At the same time, geopolitics, export controls and the concentration of semiconductor production in a handful of regions have created a system in which large strategic buyers are prioritised, while smaller enterprises are waiting in a queue.
As if this were not enough, the supply chain bottleneck has spread into the less visible layers of the chip manufacturing stack, meaning that all parts of the AI system may not be available at the same time.
The pressure is also altering behaviour on the demand side. AI companies are responding to chip scarcity by buying more GPUs and using them more efficiently and effectively. Training is becoming more scheduled, inference is becoming the dominant workload, and software optimisation is emerging as a competitive advantage.
This has turned compute into a strategic resource rather than a simple purchase. The effect is especially sharp in India, where almost all high-end chips are imported. As demand continues to outrun supply, how is this gap for new chips reshaping the way cloud providers and startups source, allocate and consume compute? Let’s find out…
Sourcing Problem: Waiting Time Stretches For New Chips
At the top of the chain, the core problem is that the GPU supply is not keeping pace with demand. As per a Jefferies report, 8.9 GW of global data centre capacity became operational in 2025 against demand of nearly 21.1 GW, a shortfall of about 12 GW.

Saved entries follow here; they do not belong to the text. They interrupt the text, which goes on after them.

/-- A fragment has had one opportunity more on its pipe: at 32 it is overdue (R368). What it waited for is there. -/
def Frag.waitMore (f : Frag) (n : Nat) : Frag :=
  { f with
    waited := f.waited + 1, overdue := if f.overdue.isNone && decide (32 ≤ f.waited + 1) then some n else f.overdue, behind := false, late := false
    pending := f.pending.map (fun p => if p.left = 0 then { p with regs := p.regs.map (fun r => { r with arrived := true }) } else p) }

/-- A fragment's count starts again when it is next ready (R368). -/
def Frag.restart (f : Frag) : Frag := { f with waited := 0, overdue := none }

/-- What an issue makes of the count of a fragment of the quarter: one that issues, or is not ready, starts again; the others of the pipe
have had an opportunity, unless their overdue pick was displaced. -/
def countOf (s : State) (h : Here) (uniform : Bool) (skipped : List FragRef) (t : Taken) (x : Here) : Frag :=
  let spared := match t with
    | .pick => false
    | .displaced y _ => y.f.overdue.isSome
  if x.r = h.r || !isReady s x then x.f.restart
  else if (needsUniform s x).getD true != uniform then x.f
  else if skipped.contains x.r && mayLag x then x.f.restart
  else if spared then x.f
  else x.f.waitMore (s.core h.r.core).issues

/-- Note an issue on a pipe (R39, R368): it is the last issuer, and the others' counts go on. -/
def noteIssue (s : State) (h : Here) (skipped : List FragRef) (t : Taken) : State :=
  let q := h.r.slot.val / 16
  let uniform := (needsUniform s h).getD true
  let s1 := (fragsIn s h.r.core q).foldl (fun a x => match a.at? x.r with
    | some y => a.put { y with f := countOf s h uniform skipped t x }
    | none => a) s
  let k := s1.core h.r.core
  let me : Option (Nat × Fin 8) := some (h.g.uid, h.r.frag)
  let both := (k.paired[quarterOf q]).any (fun p => p.owed.isSome)
  let pair : Option Paired := match t with
    | .pick => if both then none else some ⟨uniform, h.g.uid, h.f.overdue, none⟩
    | .displaced _ none => none
    | .displaced _ owed => some ⟨uniform, h.g.uid, h.f.overdue, owed⟩
  s1.setCore h.r.core { k with
    lastUniform := if uniform then k.lastUniform.set (quarterOf q) me else k.lastUniform
    lastLane := if uniform then k.lastLane else k.lastLane.set (quarterOf q) me
    paired := k.paired.set (quarterOf q) pair, issues := k.issues + 1 }

/-- A fragment issues, if its pipe takes it; one whose instruction has issued goes on with it outside the pipe, and one whose fetch waits
comes to no pipe. -/
def issue (s : State) (r : FragRef) (skipped : List FragRef) : Host.Outcome State Fault Refusal := match s.at? r with
  | none => .next s
  | some h =>
    if h.f.issued.isSome || fetchHeld s h then (if mayIssue s h then issueHere s h else .next s)
    else match taking s h skipped with
      | none => .next s
      | some t =>
        let s1 := noteIssue s h skipped t
        match s1.at? r with
        | none => .next s1
        | some h1 => issueHere s1 h1

/-! ## Lanes ahead, and races -/

/-- Some lanes of the instruction that a fragment is to issue, or has issued, are performed ahead of the others (log 49). -/
def laneAhead (s : State) (h0 : Here) (ls : LaneMask) : State :=
  let sh := settleDue s h0
  let h := sh.2
  let i := match h.f.issued with
    | some i => some i
    | none => match fetchWord sh.1 h h.f.pc with
      | .word w => (match decode none w with
        | .ok i => some i
        | .error _ => none)
      | .trap _ => none
      | .wait => none
  match i with
  | some i =>
    let h1 : Here := { h with f := { h.f with issued := some i } }
    atomAhead (sh.1.put h1) h1 ls i
  | none => s

/-- Some lanes of a fragment's next instruction are performed ahead of the others, where it is an atomic or exchange; with the first of them
the instruction issues. -/
def runAhead (s : State) (r : FragRef) (ls : LaneMask) (skipped : List FragRef) : State := match s.at? r with
  | none => s
  | some h =>
    if h.f.status != .ready || !mayIssue s h then s
    else
      let s1 := if h.f.issued.isSome then some s else (taking s h skipped).map (noteIssue s h skipped)
      match s1.bind (fun t => (t.at? r).map (fun y => laneAhead t y ls)) with
      | some t => if (t.at? r).any (fun y => !y.f.ahead.isEmpty) then t else s
      | none => s

/-- The physical byte that an address of a context names, or the shadow backing's (R309), where a write could go to it: of the host or of the
device itself on any page (R416), but not on a frozen byte. -/
def racedByte (s : State) (ctx : Nat) (va : DWord) (shadow : Bool) : Option Nat := (s.ctx? ctx).bind (fun x => match place s x va with
  | .inl p => if !s.isFrozen (partPlace x shadow va p) then some (partPlace x shadow va p) else none
  | .inr _ => none)

/-- A byte of memory has been raced: wherever it is held it becomes one undefined value. -/
def raceByte (s : State) (a : Nat) : State :=
  let v := Config.freeByte s.choices
  { s.memFree a with
    cores := Vector.ofFn (fun c : Fin 256 => { s.cores[c] with l1 := s.cores[c].l1.map (fun e =>
      if e.1 = a then (a, match e.2 with
        | .clean _ x => .clean v x
        | .dirty _ => .dirty v) else e) })
    sliceCopies := Vector.ofFn (fun t : Fin 5 => s.sliceCopies[t].map (fun e => if e.1 = a then (a, { e.2 with val := v }) else e)) }

/-- A byte of a team's scratchpad has been raced. -/
def racePad (s : State) (team a : Nat) : State := match s.team? team with
  | none => s
  | some t =>
    if padInside t a 1 then { s.setTeam (padWrite t a [Config.freeByte s.choices]) with choices := s.choices + 1 } else s

/-- An undefined word. -/
def freeWord (s : State) : Word := BitVec.ofNat 32 (Config.choice s.choices)

/-- A race: what it makes undefined takes an undefined value (R6, R265, R322, R359, R408). Which accesses race is not tracked: a race may
fall on any mapped byte that is not frozen, on any result of the engine, on any index word (log 3). -/
def race (s : State) : Raced → State
  | .byte ctx va shadow => match racedByte s ctx va shadow with
    | some a => raceByte s a
    | none => s
  | .pad team a => racePad s team a
  | .element c tile row col =>
    let e := (s.core c).engine
    { s.setEngine c { e with acc := e.acc.set tile (tileSet e.acc[tile] (128 * row.val + col.val) (freeWord s)) } with choices := s.choices + 1 }
  | .status c slot =>
    let e := (s.core c).engine
    let sh := kGet e.shapes slot
    let w : Word := freeWord s &&& 0x1FF#32
    { s.setEngine c { e with shapes := kSet e.shapes slot { sh with status := w } } with choices := s.choices + 1 }
  | .index c n => match fetchAt s c n with
    | some f => (match f.req with
      | .element index base size => { fetchElement s c f index base size (some (freeWord s)) with choices := s.choices + 1 }
      | .line _ _ => s)
    | none => s

/-! ## Time -/

/-- A group of the context is halted (R382). -/
def contextHalted (s : State) (ctx : Nat) : Bool := s.cores.toList.any (fun k => k.groups.any (fun g =>
  g.ctx == ctx && g.frags.toList.any (fun o => match o with
    | some f => f.halted
    | none => false)))

/-- Global time goes on: deadlines run, and grants whose guard is over are forgotten (R267 to R269, R382). -/
def advanceTime (s : State) (dt : Nat) : State :=
  { s with
    now := s.now + dt
    contexts := s.contexts.map (fun x => if x.preempt && !contextHalted s x.id then { x with deadlineLeft := x.deadlineLeft - dt } else x)
    grants := s.grants.filter (fun g => decide (s.agentTime g.home + dt < g.expiry + Config.guardNs)) }

/-! ## What happens by itself -/

/-- Something the package may do next by itself. -/
inductive Auto where
  | time (dt : Nat)
  | bringUp
  | issue (c : Fin 256) (q : Nat) (uniform : Bool)
  | place
  | launchDone (l : Nat)
  | move (team : Nat)
  | copy (n : Nat)
  | redg (n : Nat)
  | write (n : Nat)
  | emit (n : Nat)
  | promotion (n : Nat)
  | engine (c : Fin 256)
  | fetch (c : Fin 256) (n : Nat)
  | freeze (ctx : Nat) (entry : Fin 1024)
  | thaw (ctx : Nat) (entry : Fin 1024)
  | bias (ctx va : Nat)
  | timer (ctx node : Nat)
  | slice (ctx : Nat)
  | deadline (ctx : Nat)
  | sample (ctx : Nat)
  | publish (r : FragRef)
  | result (r : FragRef) (n : Nat)
  | race
  | retry (r : FragRef)
  deriving DecidableEq, Repr

/-- Every live fragment of a core. -/
def coreFrags (k : Core) (c : Fin 256) : List (FragRef × Frag) :=
  (List.finRange 64).flatMap (fun i => match k.slots[i] with
    | none => []
    | some g => g.live.filterMap (fun j => (g.frags[j]).map (fun f => (FragRef.mk c i j, f))))

/-- What a core may do next. -/
def coreAutos (k : Core) (c : Fin 256) : List Auto :=
  if k.occupancy = 0 && k.fetches.isEmpty && k.engine.runs.isEmpty then []
  else
    [0, 1, 2, 3].flatMap (fun q => [Auto.issue c q false, Auto.issue c q true]) ++
    (if k.engine.runs.isEmpty then [] else [Auto.engine c]) ++ k.fetches.map (fun f => Auto.fetch c f.n) ++
    (coreFrags k c).flatMap (fun p => (match p.2.status with
        | .waiting (.publish _ _ _) => [Auto.publish p.1]
        | .waiting w => if w.retries then [Auto.retry p.1] else []
        | .ready => [Auto.retry p.1]
        | .exited => []) ++ (List.range p.2.pending.length).map (fun n => Auto.result p.1 n))

/-- What the firmware and the distributors may do next for a context. -/
def ctxAutos (x : Context) : List Auto :=
  x.regions.flatMap (fun e => match e.2.state with
    | .installing => [Auto.freeze x.id (Fin.ofNat 1024 e.1)]
    | .thawing => [Auto.thaw x.id (Fin.ofNat 1024 e.1)]
    | .free => []
    | .active => []) ++
  x.bias.map (fun b => Auto.bias x.id b.va) ++
  (List.range x.nodes.length).map (fun i => Auto.timer x.id i) ++ [Auto.slice x.id, Auto.deadline x.id, Auto.sample x.id]

/-- Everything that may happen next; which of it does is the device's choice (log 2). -/
def autos (s : State) : List Auto :=
  match s.phase with
  | .off => [.time 1]
  | .failed => [.time 1]
  | .booting => [.bringUp]
  | .ready =>
    [.time 1, .time 1000, .time 1000000, .place, .race] ++ s.launches.map (fun l => Auto.launchDone l.id) ++
    (s.teams.filter (fun t => t.moving.isSome)).map (fun t => Auto.move t.uid) ++ s.copies.map (fun c => Auto.copy c.id) ++
    s.redgs.map (fun r => Auto.redg r.id) ++ s.writes.map (fun w => Auto.write w.id) ++ s.emits.map (fun e => Auto.emit e.id) ++
    s.promotions.map (fun p => Auto.promotion p.n) ++ s.contexts.flatMap ctxAutos ++
    (List.finRange 256).flatMap (fun c => coreAutos (s.core c) c)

With hyperscalers expected to infuse $770 Bn (up 74% YoY) in this sector in 2026, the crunch is only expected to deepen.
However, according to India Electronics and Semiconductor Association (IESA) president Ashok Chandak, delivery timelines for AI chips have improved since the peak of the shortage, but global data centre demand continues to massively outpace supply. He frames it as a structural imbalance rather than a passing squeeze.